**What to do:** Copy out nothing but the line containing "says_fn .mark h" and the lines that follow it to the end of the entries, exactly as they stand.

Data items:
--- START ---
/-- Every well-formed instruction, in its own words. -/
theorem says_encode (i : Instr) (hrow : i.isEvent = false) (h : i.wellFormed = true) : Says (encode i) i := by
  cases i with
  | add q d x y => exact says_two .add heads_zero h
  | sub q d x y => exact says_two .sub heads_zero h
  | adc q d x y => exact says_two .adc heads_zero h
  | sbc q d x y => exact says_two .sbc heads_zero h
  | and q d x y => exact says_two .and heads_zero h
  | or q d x y => exact says_two .or heads_zero h
  | xor q d x y => exact says_two .xor heads_zero h
  | andn q d x y => exact says_two .andn heads_zero h
  | shl q d x y => exact says_two .shl heads_zero h
  | shr q d x y => exact says_two .shr heads_zero h
  | sar q d x y => exact says_two .sar heads_zero h
  | ror q d x y => exact says_two .ror heads_zero h
  | mul q d x y => exact says_two .mul heads_zero h
  | mulh q d x y => exact says_two .mulh heads_zero h
  | mulhn q d x y => exact says_two .mulhn heads_zero h
  | mulw q d x y => exact says_two .mulw heads_zero h
  | div q d x y => exact says_two .div heads_zero h
  | divn q d x y => exact says_two .divn heads_zero h
  | rem q d x y => exact says_two .rem heads_zero h
  | remn q d x y => exact says_two .remn heads_zero h
  | min q d x y => exact says_two .min heads_zero h
  | max q d x y => exact says_two .max heads_zero h
  | minn q d x y => exact says_two .minn heads_zero h
  | maxn q d x y => exact says_two .maxn heads_zero h
  | clz q d s => exact says_un .clz heads_zero h
  | ctz q d s => exact says_un .ctz heads_zero h
  | popc q d s => exact says_un .popc heads_zero h
  | brev q d s => exact says_un .brev heads_zero h
  | mov q d s => exact says_un .mov heads_zero h
  | sel q d x y => exact says_two .sel heads_zero h
  | exts q f d s => exact says_unF .exts 3 heads_zero (typed_zero h)
  | extz q f d s => exact says_unF .extz 11 heads_zero (typed_zero h)
  | cmpEq q k x y => exact says_cmp .cmpEq heads_zero h
  | cmpLt q k x y => exact says_cmp .cmpLt heads_zero h
  | cmpLtn q k x y => exact says_cmp .cmpLtn heads_zero h
  | cmpTst q k x y => exact says_cmp .cmpTst heads_zero h
  | bfx q d s t => exact says_three .bfx heads_zero h
  | bfi q d s t => exact says_three .bfi heads_zero h
  | addi q d i => exact says_imm .addi h
  | andi q d i => exact says_imm .andi h
  | ori q d i => exact says_imm .ori h
  | xori q d i => exact says_imm .xori h
  | shli q d i => exact says_imm .shli h
  | shri q d i => exact says_imm .shri h
  | sari q d i => exact says_imm .sari h
  | li q d i => exact says_imm .li h
  | hold q i => exact says_immOnly .hold h
  | jmp q i => exact says_off .jmp h
  | bf q k i => exact says_bf h
  | bt q k i => exact says_bt h
  | call q i => exact says_off .call h
  | jr q s => exact says_src heads_zero .jr h
  | callr q s => exact says_src heads_zero .callr h
  | ret q => exact says_bare heads_zero .ret h
  | loop q d i => exact says_imm .loop (Bool.and_eq_true_iff.1 h).1
  | fand q d x y => exact says_flags .fand h
  | flagOr q d x y => exact says_flags .flagOr h
  | fxor q d x y => exact says_flags .fxor h
  | fnot q d s => exact says_flag1 .fnot h
  | rdc q d i => exact says_imm .rdc (Bool.and_eq_true_iff.1 h).1
  | wrc q d i => exact says_imm .wrc (Bool.and_eq_true_iff.1 h).1
  | ldl q f d s i => exact says_dispF .ldl 52 heads_zero (typed_zero h)
  | ldlIndex q f d s t => exact says_threeF .ldlIndex 52 heads_zero (typed_zero h)
  | stl q f d s i => exact says_dispF .stl 52 heads_zero (typed_zero h)
  | stlIndex q f d s t => exact says_threeF .stlIndex 52 heads_zero (typed_zero h)
  | ldg q f d s i => exact says_dispF .ldg 52 heads_zero (typed_zero h)
  | ldgPolicy q f d s t i => exact says_polF .ldgPolicy 52 heads_zero (typed_zero h)
  | ldgIndex q f d s t => exact says_threeF .ldgIndex 52 heads_zero (typed_zero h)
  | stg q f d s i => exact says_dispF .stg 52 heads_zero (typed_zero h)
  | stgPolicy q f d s t i => exact says_polF .stgPolicy 52 heads_zero (typed_zero h)
  | stgIndex q f d s t => exact says_threeF .stgIndex 52 heads_zero (typed_zero h)
  | cinc q d s i => exact says_disp .cinc heads_zero h
  | cincReg q d s t => exact says_three .cincReg heads_zero h
  | csetb q d s i => exact says_disp .csetb heads_zero h
  | csetbReg q d s t => exact says_three .csetbReg heads_zero h
  | cperm q d s i => exact says_disp .cperm heads_zero h
  | cpermReg q d s t => exact says_three .cpermReg heads_zero h
  | cgetBase q d s => exact says_un .cgetBase heads_zero h
  | cgetTop q d s => exact says_un .cgetTop heads_zero h
  | cgetPerm q d s => exact says_un .cgetPerm heads_zero h
  | cgetTag q d s => exact says_un .cgetTag heads_zero h
  | fadd q f d x y => exact says_twoF .fadd 0 heads_paged (typed_paged h)
  | fsub q f d x y => exact says_twoF .fsub 0 heads_paged (typed_paged h)
  | fmul q f d x y => exact says_twoF .fmul 0 heads_paged (typed_paged h)
  | fdiv q f d x y => exact says_twoF .fdiv 0 heads_paged (typed_paged h)
  | fma q f d s t => exact says_threeF .fma 0 heads_paged (typed_paged h)
  | fms q f d s t => exact says_threeF .fms 0 heads_paged (typed_paged h)
  | fnma q f d s t => exact says_threeF .fnma 0 heads_paged (typed_paged h)
  | fnms q f d s t => exact says_threeF .fnms 0 heads_paged (typed_paged h)
  | fmin q f d x y => exact says_twoF .fmin 0 heads_paged (typed_paged h)
  | fmax q f d x y => exact says_twoF .fmax 0 heads_paged (typed_paged h)
  | fabs q f d s => exact says_unF .fabs 0 heads_paged (typed_paged h)
  | fneg q f d s => exact says_unF .fneg 0 heads_paged (typed_paged h)
  | fcmpEq q f d x y => exact says_cmpF .fcmpEq h
  | fcmpLt q f d x y => exact says_cmpF .fcmpLt h
  | fcmpLe q f d x y => exact says_cmpF .fcmpLe h
  | fcmpUn q f d x y => exact says_cmpF .fcmpUn h
  | fcvt q f vec d s src => exact says_convert h
  | frcp q f d s => exact says_unF .frcp 0 heads_paged (typed_paged h)
  | frsq q f d s => exact says_unF .frsq 0 heads_paged (typed_paged h)
  | fexp2 q f d s => exact says_unF .fexp2 0 heads_paged (typed_paged h)
  | flog2 q f d s => exact says_unF .flog2 0 heads_paged (typed_paged h)
  | fsig q f d s => exact says_unF .fsig 0 heads_paged (typed_paged h)
  | fsqrt q f d s => exact says_unF .fsqrt 0 heads_paged (typed_paged h)
  | ftanh q f d s => exact says_unF .ftanh 0 heads_paged (typed_paged h)
  | scale q f d s t => exact says_threeF .scale 0 heads_paged (typed_paged h)
  | vredAdd q f d s => exact says_unF .vredAdd 0 heads_paged (typed_paged h)
  | vredMin q f d s => exact says_unF .vredMin 0 heads_paged (typed_paged h)
  | vredMax q f d s => exact says_unF .vredMax 0 heads_paged (typed_paged h)
  | vredAddx q f d s => exact says_unF .vredAddx 0 heads_paged (typed_paged h)
  | vbcast q f d s => exact says_unF .vbcast 0 heads_paged (typed_paged h)
  | vperm q f d s t => exact says_threeF .vperm 0 heads_paged (typed_paged h)
  | vshuf q f d s t => exact says_threeF .vshuf 0 heads_paged (typed_paged h)
  | vslide q f d s t => exact says_threeF .vslide 0 heads_paged (typed_paged h)
  | vsel q f d s t => exact says_threeF .vsel 0 heads_paged (typed_paged h)
  | viadd q f d x y => exact says_twoF .viadd 0 heads_paged (typed_paged h)
  | visub q f d x y => exact says_twoF .visub 0 heads_paged (typed_paged h)
  | vimul q f d x y => exact says_twoF .vimul 0 heads_paged (typed_paged h)
  | vimac q f d s t => exact says_threeF .vimac 0 heads_paged (typed_paged h)
  | vand q f d x y => exact says_twoF .vand 0 heads_paged (typed_paged h)
  | vor q f d x y => exact says_twoF .vor 0 heads_paged (typed_paged h)
  | vxor q f d x y => exact says_twoF .vxor 0 heads_paged (typed_paged h)
  | vshl q f d x y => exact says_twoF .vshl 0 heads_paged (typed_paged h)
  | vldl q f d s i => exact says_dispF .vldl 0 heads_paged (typed_paged h)
  | vstl q f d s i => exact says_dispF .vstl 0 heads_paged (typed_paged h)
  | vgath q f d s t => exact says_threeF .vgath 0 heads_paged (typed_paged h)
  | vscat q f d s t => exact says_threeF .vscat 0 heads_paged (typed_paged h)
  | atomAdd q m d s t => exact says_atom .atomAdd (Bool.and_eq_true_iff.1 h).1 (okWidth_lt (Bool.and_eq_true_iff.1 h).2)
  | atomMin q m d s t => exact says_atom .atomMin (Bool.and_eq_true_iff.1 h).1 (okWidth_lt (Bool.and_eq_true_iff.1 h).2)
  | atomMax q m d s t => exact says_atom .atomMax (Bool.and_eq_true_iff.1 h).1 (okWidth_lt (Bool.and_eq_true_iff.1 h).2)
  | atomMinn q m d s t => exact says_atom .atomMinn (Bool.and_eq_true_iff.1 h).1 (okWidth_lt (Bool.and_eq_true_iff.1 h).2)
  | atomMaxn q m d s t => exact says_atom .atomMaxn (Bool.and_eq_true_iff.1 h).1 (okWidth_lt (Bool.and_eq_true_iff.1 h).2)
  | atomAnd q m d s t => exact says_atom .atomAnd (Bool.and_eq_true_iff.1 h).1 (okWidth_lt (Bool.and_eq_true_iff.1 h).2)
  | atomOr q m d s t => exact says_atom .atomOr (Bool.and_eq_true_iff.1 h).1 (okWidth_lt (Bool.and_eq_true_iff.1 h).2)
  | atomXor q m d s t => exact says_atom .atomXor (Bool.and_eq_true_iff.1 h).1 (okWidth_lt (Bool.and_eq_true_iff.1 h).2)
  | atomXchg q m d s t => exact says_atom .atomXchg (Bool.and_eq_true_iff.1 h).1 (okWidth_lt (Bool.and_eq_true_iff.1 h).2)
  | atomCas q m d s t => exact says_atom .atomCas (Bool.and_eq_true_iff.1 h).1 (okWidth_lt (Bool.and_eq_true_iff.1 h).2)
  | atomMinp q d s t => exact says_atom (w := 1) (fun q _ d s t => .atomMinp q d s t) h (by decide)
  | atomSt4 q d s t => exact says_atom (w := 0) (fun q _ d s t => .atomSt4 q d s t) h (by decide)
  | redAdd q m s t => exact says_red .redAdd (Bool.and_eq_true_iff.1 h).1 (okWidth_lt (Bool.and_eq_true_iff.1 h).2)
  | redMin q m s t => exact says_red .redMin (Bool.and_eq_true_iff.1 h).1 (okWidth_lt (Bool.and_eq_true_iff.1 h).2)
  | redMax q m s t => exact says_red .redMax (Bool.and_eq_true_iff.1 h).1 (okWidth_lt (Bool.and_eq_true_iff.1 h).2)
  | redMinn q m s t => exact says_red .redMinn (Bool.and_eq_true_iff.1 h).1 (okWidth_lt (Bool.and_eq_true_iff.1 h).2)
  | redMaxn q m s t => exact says_red .redMaxn (Bool.and_eq_true_iff.1 h).1 (okWidth_lt (Bool.and_eq_true_iff.1 h).2)
  | redAnd q m s t => exact says_red .redAnd (Bool.and_eq_true_iff.1 h).1 (okWidth_lt (Bool.and_eq_true_iff.1 h).2)
  | redOr q m s t => exact says_red .redOr (Bool.and_eq_true_iff.1 h).1 (okWidth_lt (Bool.and_eq_true_iff.1 h).2)
  | redXor q m s t => exact says_red .redXor (Bool.and_eq_true_iff.1 h).1 (okWidth_lt (Bool.and_eq_true_iff.1 h).2)
  | redXchg q m s t => exact says_red .redXchg (Bool.and_eq_true_iff.1 h).1 (okWidth_lt (Bool.and_eq_true_iff.1 h).2)
  | redMinp q s t => exact says_red (w := 1) (fun q _ s t => .redMinp q s t) h (by decide)
  | redSt4 q s t => exact says_red (w := 0) (fun q _ s t => .redSt4 q s t) h (by decide)
  | gath q f d s => exact says_unF .gath 0 heads_paged (typed_paged h)
  | prefSlice q s t i => exact says_pref heads_paged .prefSlice h
  | prefStage q s t i => exact says_pref heads_paged .prefStage h
  | fence q sc => exact says_scope .fence h
  | rel q sc => exact says_scope .rel h
  | acq q sc => exact says_scope .acq h
  | ldgv q d s i => exact says_disp .ldgv heads_paged h
  | stgv q d s i => exact says_disp .stgv heads_paged h
  | copyLin q d s => exact says_un .copyLin heads_paged h
  | copy2d q d s => exact says_un .copy2d heads_paged h
  | copyList q d s => exact says_un .copyList heads_paged h
  | copyFill q d s => exact says_un .copyFill heads_paged h
  | dload q d s => exact says_un .dload heads_paged h
  | dseal q s => exact says_src heads_paged .dseal h
  | dopen q s => exact says_src heads_paged .dopen h
  | dstat q d => exact says_dst heads_paged .dstat h
  | dwin q d s => exact says_un .dwin heads_paged h
  | recv q d t => exact says_dstT heads_paged .recv h
  | sendm q d s t => exact says_three .sendm heads_paged h
  | mfmt q d s => exact says_un .mfmt heads_paged h
  | mm q d s => exact says_un .mm heads_paged h
  | mmz q d s => exact says_un .mmz heads_paged h
  | mdrain q d s => exact says_un .mdrain heads_paged h
  | maccLoad q s => exact says_src heads_paged .maccLoad h
  | maccStore q s => exact says_src heads_paged .maccStore h
  | maccClear q => exact says_bare heads_paged .maccClear h
  | walk q d s => exact says_un .walk heads_paged h
  | wresume q d s => exact says_un .wresume heads_paged h
  | wstat q d => exact says_dst heads_paged .wstat h
  | sort q d s => exact says_un .sort heads_paged h
  | sortc q d s => exact says_un .sortc heads_paged h
  | allot q d s => exact says_un .allot heads_paged h
  | shrink q d s => exact says_un .shrink heads_paged h
  | bind q d s => exact says_un .bind heads_paged (Bool.and_eq_true_iff.1 h).1
  | bindp q d port out => exact says_port heads_paged .bindp (Bool.and_eq_true_iff.1 h).1
  | unbind q d => exact says_dst heads_paged .unbind (Bool.and_eq_true_iff.1 h).1
  | bstat q d s => exact says_un .bstat heads_paged (Bool.and_eq_true_iff.1 h).1
  | launch q d s => exact says_un .launch heads_paged h
  | fork q s => exact says_src heads_paged .fork h
  | join q s => exact says_src heads_paged .join h
  | bar q d s => exact says_un .bar heads_paged h
  | barx q s => exact says_src heads_paged .barx h
  | xsel q d s t => exact says_three .xsel heads_paged h
  | xsend q s => exact says_src heads_paged .xsend h
  | xend q => exact says_bare heads_paged .xend h
  | waitv q d s t => exact says_three .waitv heads_paged h
  | yield q => exact says_bare heads_paged .yield h
  | seam q d s => exact says_un .seam heads_paged h
  | panel q d s => exact says_un .panel heads_paged h
  | seamend q => exact says_bare heads_paged .seamend h
  | spos q d => exact says_dst heads_paged .spos h
  | sresume q => exact says_bareNoXr heads_paged .sresume h
  | trap q fn => exact says_fn .trap h
  | tret q => exact says_fn0 .tret h
  | hcall q fn => exact says_hcall h
  | hcallSystem q fn => exact (nomatch h)
  | hcallResize q => exact says_hcallEntry .hcallResize h
  | hcallReturnSwatch q => exact says_hcallEntry .hcallReturnSwatch h
  | hcallAttest q => exact says_hcallEntry .hcallAttest h
  | hcallDamaskTemplate q => exact says_hcallEntry .hcallDamaskTemplate h
  | mark q fn => exact says_fn .mark h
  | xinv q d s => exact says_un .xinv heads_paged h
  | idle q => exact says_fn0 .idle h
  | _ => exact Bool.noConfusion hrow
--- END ---
**Result of the task:**
  | mark q fn => exact says_fn .mark h
  | xinv q d s => exact says_un .xinv heads_paged h
  | idle q => exact says_fn0 .idle h
  | _ => exact Bool.noConfusion hrow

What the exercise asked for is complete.